In the past, GST Council has reportedly discussed various options to shore up revenue like moving certain items attracting 5% and 12% rate to next higher bracket, levy of GST on high end education and healthcare sectors, further pruning of exemptions, etc., but there has been no consensus and States have informed that they need to study such proposals. Increasing the rate of cess was also considered but the same will not yield much resource to bridge the shortfall. The Act provides for levy of compensation cess on services also but so far it has not been implemented. Imposing cess on certain services will neither be a prudent exercise as it will multiply the levy nor will it be sufficient to address the gap.

This leaves the GST Council with not too many options except borrowing from the market. It may be in the form of issuance of government securities ranging from treasury bills to bonds. The inevitable consequences will be the impact of such borrowing on public debt position and debt servicing obligations. These may result in additional taxes or increase in rate of other taxes at a later date impacting both the public and the industry. Constrained by such factors, the GST Council may even consider reducing the projected growth rate of 14% but the same may not find acceptance among several States. In the past, North Eastern States had demanded 18% to be reckoned as the projected growth rate and it was eventually settled at 14%.

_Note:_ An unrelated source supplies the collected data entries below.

-- ==== Sys2Proof/Machine/Stack.lean ====
section
/-! DEFINITION. SREAD and SWRITE under the open parameter DRIVER (42_decode_jump_stack.md R103 to R107;
10_state.md R16, R26; 45_execute_contract.md R148, D9). Which of the two moves memory into its register
and which its register into memory is not in the source (N12): both are modelled, by an uninterpreted
choice for each. -/

namespace Sys2Proof.Machine

open Sys2Proof

/-- The address a stack access uses (R105, R106, R148; log 21, log 22). -/
def State.stackEA (s : State) (k : StackKind) (base : BitVec 2) (f c : BitVec 3) (v : BitVec 2) :
    Word :=
  Config.stackAddress k s.inputs s.sp (s.reg base) (Config.stackShift k f) (spDelta c v)

/-- The stack pointer after a stack access, formed from the values before it (R26, R106; log 21). -/
def State.stackSp (s : State) (k : StackKind) (base : BitVec 2) (f c : BitVec 3) (v : BitVec 2) :
    Word :=
  Config.stackNextSp k s.inputs s.sp (s.reg base) (Config.stackShift k f) (spDelta c v)

/-- A stack access: one move between the register and memory, and the stack pointer's update (R148).
DESIGN CHOICE, log 21: the next stack pointer is formed from the base register's value before the access, also
where the register written is that base register (R106 and N5 leave the order open). -/
def State.stackAccess (s : State) (k : StackKind) (r base : BitVec 2) (f c : BitVec 3)
    (v : BitVec 2) : State :=
  (if Config.stackWritesRegister k then
      s.setReg r (s.stackValue k r (s.stackEA k base f c v))
    else s.stackStore k r (s.stackEA k base f c v)).setSp (s.stackSp k base f c v)

/-- SREAD (R103). -/
def execSread (r base : BitVec 2) (f c : BitVec 3) (v : BitVec 2) (s : State) :
    Host.Outcome State Fault Refusal :=
  .next ((s.stackAccess .stackRead r base f c v).advance (.sread r base f c v))

/-- SWRITE (R104). -/
def execSwrite (r base : BitVec 2) (f c : BitVec 3) (v : BitVec 2) (s : State) :
    Host.Outcome State Fault Refusal :=
  .next ((s.stackAccess .stackWrite r base f c v).advance (.swrite r base f c v))

end Sys2Proof.Machine
end

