/-- Settles O40: instruction by instruction, from its frame. -/
theorem whatEachFamilyCanChange : Obligations.WhatEachFamilyCanChange := by
  intro i s t h
  cases i with
  | op a m st w u =>
    obtain ⟨rfl, rfl⟩ := State.runOperation_next h
    obtain ⟨-, hmem, -, hsp, hinputs, hpending, hreply⟩ :=
      s.executeOperation_advance_frame (.op a m st w false) a a st w (s.bOperand m w)
    exact ⟨.inr (.inl ⟨a, m, st, w, rfl⟩), .inr ⟨a, m, st, w, .inl rfl⟩, .inl hmem, .inl hsp,
      .inl hpending, hinputs, hreply⟩
  | cmp a m st w u =>
    obtain ⟨rfl, rfl⟩ := State.runOperation_next h
    obtain ⟨hregs, hmem, -, hsp, hinputs, hpending, hreply⟩ :=
      s.executeOperation_advance_frame (.cmp a m st w false) a 0 st w (s.bOperand m w)
    exact ⟨.inl hregs.sameRegs, .inr ⟨a, m, st, w, .inr rfl⟩, .inl hmem, .inl hsp, .inl hpending,
      hinputs, hreply⟩
  | load d b m e w sh =>
    rw [exec_load] at h
    cases h
    obtain ⟨-, -, hflags, hmem, -, hsp, hinputs, hpending, hreply⟩ :=
      s.setReg_advance_frame (.load d b m e w sh) d (s.loadValue d m b e w sh)
    exact ⟨.inr (.inr (.inl ⟨d, b, m, e, w, sh, rfl⟩)), .inl hflags, .inl hmem, .inl hsp,
      .inl hpending, hinputs, hreply⟩
  | store r b m e w sh =>
    rw [exec_store] at h
    cases h
    obtain ⟨hregs, hflags, -, hsp, hinputs, hpending, hreply⟩ := State.mem_advance_frame
      (.store r b m e w sh) (s.storeValue_eq (s.storeEA m b sh) (s.reg r) e w)
    exact ⟨.inl hregs, .inl hflags, .inr (.inl ⟨r, b, m, e, w, sh, rfl⟩), .inl hsp, .inl hpending,
      hinputs, hreply⟩
  | jump b sh inv k call =>
    obtain ⟨hregs, hflags, hmem, ⟨rfl, htaken⟩ | ⟨hsp, hpending⟩, hinputs, hreply⟩ := exec_jump_frame h
    · exact ⟨.inl hregs, .inl hflags, .inl hmem, .inr (.inr ⟨b, sh, inv, k, rfl, htaken⟩),
        .inr ⟨b, sh, inv, k, rfl, htaken⟩, hinputs, hreply⟩
    · exact ⟨.inl hregs, .inl hflags, .inl hmem, .inl hsp, .inl hpending, hinputs, hreply⟩
  | sread r b f c v =>
    cases h
    obtain ⟨hflags, ⟨hinputs, hpending, hreply⟩, -⟩ :=
      s.stackAccess_advance_frame (.sread r b f c v) .stackRead r b f c v
    exact ⟨.inr (.inr (.inr ⟨r, b, f, c, v, .inl rfl⟩)), .inl hflags,
      .inr (.inr ⟨r, b, f, c, v, .inl rfl⟩), .inr (.inl ⟨r, b, f, c, v, .inl rfl⟩), .inl hpending,
      hinputs, hreply⟩
  | swrite r b f c v =>
    cases h
    obtain ⟨hflags, ⟨hinputs, hpending, hreply⟩, -⟩ :=
      s.stackAccess_advance_frame (.swrite r b f c v) .stackWrite r b f c v
    exact ⟨.inr (.inr (.inr ⟨r, b, f, c, v, .inr rfl⟩)), .inl hflags,
      .inr (.inr ⟨r, b, f, c, v, .inr rfl⟩), .inr (.inl ⟨r, b, f, c, v, .inr rfl⟩), .inl hpending,
      hinputs, hreply⟩
  | more x | invalid5 | invalid8 | invalid9 | invalidA | invalidB | invalidC | invalidD | invalidE => cases h

/-! ### When a run goes on -/

/-- A block operation as a step goes on exactly when it cannot err. -/
theorem State.perform_next_iff (s : State) (op : BlockOp) :
    (∃ t, s.perform op = .next t) ↔ opOk op = true := by
  rw [← s.callOp_ok_iff op]
  rcases s.perform_cases op with ⟨r, t, hcall, hstep⟩ | ⟨e, hcall, hstep⟩ <;> simp [hcall, hstep]

/-- Settles O59: by the next action, through the rules for instructions and for block operations. -/
theorem stepGoesOnExactlyWhenItsActionRuns : Obligations.StepGoesOnExactlyWhenItsActionRuns := by
  refine fun s => ⟨?_, fun o inp rest h => ?_⟩
  · rcases hp : s.pending with _ | ⟨⟨src, inp⟩ | op, rest⟩
    · simp [step_nil hp]
    · rw [step_present hp, exec_next_iff]
      simp [State.nextActionOk, hp]
    · rw [step_perform hp, State.perform_next_iff]
      simp [State.nextActionOk, hp]
  · rw [step_present h]
    exact exec_next_iff _ _

/-! ### Runs that meet no error and no refusal -/

/-- Whether a list of actions meets no error and no refusal whatever the state, the saving operations of its calls
included: the premise of the statement on runs. -/
def ScriptOk (l : List DriverAction) : Prop := ∀ x ∈ l, actionOk x = true ∧ savesOk x

theorem ScriptOk.tail {x : DriverAction} {l : List DriverAction} (h : ScriptOk (x :: l)) : ScriptOk l :=
  fun y hy => h y (List.mem_cons_of_mem x hy)

/-- Operations that cannot err may be put first. -/
theorem ScriptOk.perform_append {ops : List BlockOp} {l : List DriverAction}
    (hops : ∀ op ∈ ops, opOk op = true) (h : ScriptOk l) :
    ScriptOk (ops.map DriverAction.perform ++ l) := by
  intro x hx
  obtain hx | hx := List.mem_append.mp hx
  · obtain ⟨op, hop, rfl⟩ := List.mem_map.mp hx
    exact ⟨hops op hop, trivial⟩
  · exact h x hx

/-- An instruction leaves what the driver does next alone, or it is a call that puts its saving operations first
(log 13). -/
theorem exec_pending {i : Instr} {s t : State} (h : exec i s = .next t) :
    t.pending = s.pending ∨
      isCall i = true ∧ ∃ pc sp target,
        t.pending = (Config.callSave s.inputs pc sp target).map DriverAction.perform ++ s.pending := by
  obtain ⟨-, -, -, -, hpending | ⟨b, sh, inv, k, rfl, htaken⟩, -, -⟩ := whatEachFamilyCanChange i s t h
  · exact .inl hpending
  · rw [exec_jump_call htaken] at h
    cases h
    exact .inr ⟨rfl, _, _, _, rfl⟩

/-- A handed-over word of an error-free script executes, and what is then pending is error-free. -/
theorem ScriptOk.step_given {s : State} {w : Word} {inp : Inputs} {rest : List DriverAction}
    (hp : s.pending = .present (.given w) inp :: rest) (h : ScriptOk s.pending) :
    ∃ t, step s = .next t ∧ ScriptOk t.pending := by
  rw [hp] at h
  obtain ⟨hruns, hsaves⟩ := h _ List.mem_cons_self
  obtain ⟨t, hexec⟩ := (exec_next_iff (decodeRow w) (s.accept rest inp)).mpr hruns
  refine ⟨t, (step_present hp).trans hexec, ?_⟩
  obtain hpending | ⟨hcall, pc, sp, target, hpending⟩ := exec_pending hexec
  · rw [hpending]
    exact h.tail
  · rw [hpending]
    exact h.tail.perform_append (hsaves hcall pc sp target)
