-- ==== Sys2Proof/Decode.lean ====
section
/-! DEFINITION. Words that spell commands (the table gives no row any bits, so there are none), and the reading of a KIND octet
by the code table of 10 section 10.5 (R162, R159 checks 1 and 2). -/

namespace Sys2Proof

/-- The command that a word spells by the bits of spec/opcode_table.json: every row's "fields" is empty, so no word spells one. -/
def decodeTableWord (_nbits _w : Nat) : Option Instr := none

/-- The number of a node, 1..8. -/
def NodeId.num : NodeId → Nat
  | .n1 => 1 | .n2 => 2 | .n3 => 3 | .n4 => 4 | .n5 => 5 | .n6 => 6 | .n7 => 7 | .n8 => 8

/-- The number of a group, 1..4. -/
def GroupId.num : GroupId → Nat
  | .g1 => 1 | .g2 => 2 | .g3 => 3 | .g4 => 4

/-- The number of a restore channel, 0 or 1. -/
def ChanId.num : ChanId → Nat
  | .c0 => 0 | .c1 => 1

/-- The nodes in increasing number. -/
def NodeId.all : List NodeId := [.n1, .n2, .n3, .n4, .n5, .n6, .n7, .n8]

/-- The groups in increasing number. -/
def GroupId.all : List GroupId := [.g1, .g2, .g3, .g4]

/-- The node of a number; none outside 1..8 (R1). -/
def NodeId.ofNum (k : Nat) : Option NodeId := NodeId.all.find? fun n => n.num = k

/-- The group of a number; none outside 1..4. -/
def GroupId.ofNum (k : Nat) : Option GroupId := GroupId.all.find? fun g => g.num = k

/-- The KIND octet of a kind (R162, code table of 10 section 10.5). -/
def Kind.code : Kind → Byte
  | .hello => 0x10#8 | .beat => 0x11#8 | .quiet => 0x12#8 | .awake => 0x13#8 | .askRestart => 0x14#8
  | .resumed => 0x15#8 | .who => 0x16#8 | .openRecord => 0x18#8 | .block => 0x19#8 | .commit => 0x1A#8
  | .drop => 0x1B#8 | .ack => 0x1C#8 | .taken => 0x1D#8
  | .readNode => 0x40#8 | .readGroup => 0x41#8 | .readStore => 0x42#8 | .readAlerts => 0x43#8
  | .peekAt => 0x44#8 | .peekNext => 0x45#8 | .restart => 0x46#8 | .halt => 0x47#8 | .release => 0x48#8
  | .limit => 0x49#8 | .mask => 0x4A#8 | .set => 0x4B#8 | .apply => 0x4C#8 | .save => 0x4D#8 | .resync => 0x4E#8

/-- Every kind, in the order of its code. -/
def Kind.all : List Kind :=
  [.hello, .beat, .quiet, .awake, .askRestart, .resumed, .who, .openRecord, .block, .commit, .drop, .ack, .taken,
   .readNode, .readGroup, .readStore, .readAlerts, .peekAt, .peekNext, .restart, .halt, .release, .limit, .mask, .set,
   .apply, .save, .resync]

/-- The kind of a KIND octet (R159 check 1). -/
def Kind.ofCode (c : Byte) : Option Kind := Kind.all.find? fun k => k.code = c

/-- A node kind is sent on links 1..8, a supervisory kind on link 0 (R159 check 2). -/
def Kind.ofNode : Kind → Bool
  | .hello | .beat | .quiet | .awake | .askRestart | .resumed | .who | .openRecord | .block | .commit | .drop | .ack
  | .taken => true
  | .readNode | .readGroup | .readStore | .readAlerts | .peekAt | .peekNext | .restart | .halt | .release | .limit | .mask
  | .set | .apply | .save | .resync => false

/-- R159 check 2: the kind may be sent to the part on this link. -/
def Kind.allowedOn (k : Kind) : Link → Bool
  | .supervisor => !k.ofNode
  | .node _ => k.ofNode

/-- The KIND octet passes checks 1 and 2 of R159 on this link. -/
def kindAccepted (l : Link) (c : Byte) : Bool :=
  match Kind.ofCode c with
  | some k => k.allowedOn l
  | none => false

end Sys2Proof
end

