-- ==== Sys2Proof/Certificates/Slice0/Obligations.lean ====
section
/-! DEFINITION. The statements about this model. Frames of a state are written `{ t with f := s.f } = s`: t differs from s in the
field f at most. -/

open Sys2Proof Sys2Proof.Machine

/-! ### The queue of commands -/

/-- A step takes the front command and makes its effect on the rest of the queue; with no command waiting the part idles. The idle
step is the model's choice (log entry 2). -/
def Obligations.StepTakesFrontCommand : Prop :=
  (∀ (c : Instr) (rest : List Instr) (s : State),
      step { s with pending := c :: rest } = exec c { s with pending := rest })
    ∧ ∀ s : State, s.pending = [] → step s = .next s

/-- Every command has an effect, ignores or answers: none stops the part, and none touches the commands that wait. -/
def Obligations.EveryCommandAnswersNext : Prop :=
  ∀ (c : Instr) (s : State), ∃ t, exec c s = .next t ∧ t.pending = s.pending

/-! ### Part resets, supply and storage -/

/-- R77: the store after power-on reset, with the first generation and the first block given after it. -/
def Obligations.PowerOnResetEmptiesTheStore : Prop :=
  ∀ s : State, ∃ t, exec .powerOnReset s = .next t
    ∧ (∀ i : Slot, t.store.dir[i] = none) ∧ (∀ n, t.store.committed n = [])
    ∧ (∀ n, (t.node n).openRec = none)
    ∧ t.store.freeList = List.range 1024 ∧ t.store.freeCount = 1024
    ∧ (∀ n, t.store.gens.get n = 0#32)
    ∧ t.store.peek = none
    ∧ (∀ k, t.store.pool.read k = ⟨0#32, true⟩)
    ∧ (∀ n i k declared, ((t.placeRecord n i k declared).store.dir[i]).map Record.gen = some 1#32)
    ∧ t.store.freeList.head? = some 0

/-- R169: what power-on reset and pin reset load from the array, and that a resync loads nothing; and the rest of the state after the
two. The layout of the image in words is the model's choice (log entry 14), and so are the bits of log entries 10 and 12 and the
levels of the supply and of the RESET input (log entries 5 and 7). That PLAN_FAULT is set also for an image whose sum is met and
whose items or plan checks fail follows R169, where R156 names the check word alone (log entry 33). -/
def Obligations.ResetLoadsTheArray : Prop :=
  (∀ (c : Instr) (s t : State), (c = .powerOnReset ∨ (c = .pinReset ∧ s.powered = true)) → exec c s = .next t →
      (∀ img check, s.array = .image img check → wordSum img.words + check = 0x4B5A4160#32 → img.plan.inRange = true →
          (∀ k : Fin 16, (img.settings[k]).valid = true) → img.plan.firstFault = none →
          t.active = img.plan ∧ (∀ k : Fin 16, (t.monitor[k]).settings = img.settings[k]) ∧ t.alerts.flags = 0#27)
        ∧ (s.array = .torn
            ∨ (∃ img check, s.array = .image img check ∧ (wordSum img.words + check ≠ 0x4B5A4160#32
                ∨ img.plan.inRange = false ∨ (∃ k : Fin 16, (img.settings[k]).valid = false)
                ∨ img.plan.firstFault ≠ none)) →
          t.active = Plan.empty ∧ (∀ k : Fin 16, (t.monitor[k]).settings = MonSettings.default)
            ∧ t.flag .planFault = true ∧ ∀ a, a ≠ .planFault → t.flag a = false)
        ∧ t.staged = t.active ∧ t.array = s.array ∧ t.fresh ∧ t.port .supervisor = .atReset ∧ t.saving = none
        ∧ t.powered = true ∧ t.resetAsserted = (decide (c = .powerOnReset) && s.resetAsserted))
    ∧ ∀ (p : List Byte) (s t : State), s.passes .resync .supervisor p → exec (.resync .supervisor p) s = .next t →
        t.active = s.active ∧ t.staged = s.staged ∧ t.array = s.array
          ∧ ∀ k : Fin 16, (t.monitor[k]).settings = (s.monitor[k]).settings

/-- R78: what a pin reset keeps of the store, and which records it removes, in which order. With the supply absent only the level of
the RESET input changes (log entry 7). -/
def Obligations.PinResetKeepsCommittedRecords : Prop :=
  ∀ s : State,
    (s.powered = false → exec .pinReset s = .next { s with resetAsserted := false })
    ∧ (s.powered = true → ∃ t, exec .pinReset s = .next t
        ∧ let kept (r : Record) : Bool :=
            r.isCommitted && (t.active.groupOf r.node).isSome && s.active.groupOf r.node = t.active.groupOf r.node
          (∀ i : Slot, t.store.dir[i] = ((s.store.dir[i]).filter kept).map fun r => { r with pinned := false })
            ∧ t.store.freeList = s.store.freeList ++ (NodeId.all.flatMap fun n =>
                ((s.store.recordsOf n).filter fun e => !kept e.2).flatMap fun e => e.2.blocks)
            ∧ t.store.pool = s.store.pool ∧ t.store.gens = s.store.gens ∧ t.store.peek = none
            ∧ t.clock = s.clock ∧ t.fresh ∧ t.port .supervisor = .atReset
            ∧ t.saving = none ∧ t.resetAsserted = false ∧ t.powered = true ∧ t.pending = s.pending)

/-- R171: RESYNC is a part reset that keeps the plans, the settings, the clock, the array and the committed records, and its REPLY is
the first frame of link 0 after it. -/
def Obligations.ResyncKeepsPlansAndRecords : Prop :=
  ∀ (p : List Byte) (s : State), s.passes .resync .supervisor p →
    ∃ t, exec (.resync .supervisor p) s = .next t ∧ t.fresh ∧ t.sameSetup s
      ∧ (∀ k : Fin 16, (t.monitor[k]).settings = (s.monitor[k]).settings) ∧ t.alerts.flags = 0#27
      ∧ t.port .supervisor = { Port.atReset with sent := [.reply 0x4E#8 .ok .none] }
      ∧ (∀ i : Slot,
          t.store.dir[i] = ((s.store.dir[i]).filter Record.isCommitted).map fun r => { r with pinned := false })
      ∧ t.store.freeList = s.store.freeList ++ (NodeId.all.flatMap fun n =>
          ((s.store.recordsOf n).filter fun e => !e.2.isCommitted).flatMap fun e => e.2.blocks)
      ∧ t.store.pool = s.store.pool ∧ t.store.gens = s.store.gens

/-- R164, R150: while the RESET input is asserted no frame is taken and none is formed, and the ALERT line is released (log entry 4).
R170 and the row SUPPLY_LOSS: a SAVE in progress ends without a reply, and nothing acts until the supply returns (log entry 7).
R58: a disturbance damages one word of the pool. A commit pass or a VERIFY under way reads the word as it was if it had read it
before, else as it now is, and every other word as before; nothing else changes. That the command says whether the word had been
read is the model's choice (log entries 9 and 21). -/
def Obligations.OutsideEventsHaveTheirEffect : Prop :=
  ((∀ s : State, ∃ t, exec .resetAssert s = .next t ∧ t.resetAsserted = true ∧ t.alertLine = false
      ∧ { t with resetAsserted := s.resetAsserted } = s ∧ ∀ l f, t.send l f = t)
    ∧ ∀ (c : Instr) (s : State), arrivesOnLink c = true → (s.resetAsserted = true ∨ s.powered = false) →
        exec c s = .next s)
    ∧ (∀ s : State, ∃ t, exec .supplyLoss s = .next t ∧ t.powered = false ∧ t.saving = none
      ∧ (s.saving.isSome = true → t.port .supervisor = { s.port .supervisor with inProgress := none })
      ∧ (s.saving.isSome = false → t.port .supervisor = s.port .supervisor)
      ∧ { t with powered := s.powered, saving := s.saving, supervisorPort := s.supervisorPort } = s
      ∧ ∀ c : Instr, c = .powerOnReset ∨ c = .resetAssert ∨ c = .pinReset ∨ exec c t = .next t)
    ∧ (∀ (b : Fin 1024) (w : Fin 64) (d : Disturbance) (s : State), s.powered = true → Memory.wf s.store.pool →
      let a := wordAddr b w
      let kept (order : List Nat) (seen : SeenWords) : SeenWords := seen.note order a (s.store.pool.read a) d.read
      let hadRead (order : List Nat) (seen : SeenWords) : Prop :=
        d.read = true ∨ ∃ e ∈ seen, order.idxOf a ≤ order.idxOf e.1
      ∃ t, exec (.storageDisturbance b w d) s = .next t
        ∧ t.store.pool.read a = ⟨d.left, false⟩
        ∧ (∀ k, k ≠ a → t.store.pool.read k = s.store.pool.read k)
        ∧ (∀ i : Slot, t.store.dir[i] = (s.store.dir[i]).map fun r =>
            match r.status with
            | .verifying expected seen => { r with status := .verifying expected (kept r.reading seen) }
            | _ => r)
        ∧ (∀ c, t.chan c = (s.chan c).map fun x =>
            if x.phase = .verify then { x with seen := kept (s.store.reading x.set) x.seen } else x)
        ∧ (∀ (order : List Nat) (seen : SeenWords), ∀ k ∈ order,
            (k = a → ¬ hadRead order seen → t.store.pool.readAs (kept order seen) k = ⟨d.left, false⟩)
              ∧ ((k = a → hadRead order seen) →
                  t.store.pool.readAs (kept order seen) k = s.store.pool.readAs seen k))
        ∧ { t with store := { t.store with pool := s.store.pool, dir := s.store.dir }, channels := s.channels } = s)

In the present crisis situation, force majeure may come to the rescue of contractual obligations between private parties or even for statutory compliances as effected through ordinance by the government but the same may not offer any relaxation from the constitutional guarantee of compensating the States.

[The author is an Advocate. Views expressed are personal.]

See Part 82.

(DISCLAIMER : The views expressed are strictly of the author and Taxindiaonline.com doesn't necessarily subscribe to the same. Taxindiaonline.com Pvt. Ltd. is not responsible or liable for any loss or damage caused to anyone due to any interpretation, error, omission in the articles being hosted on the site)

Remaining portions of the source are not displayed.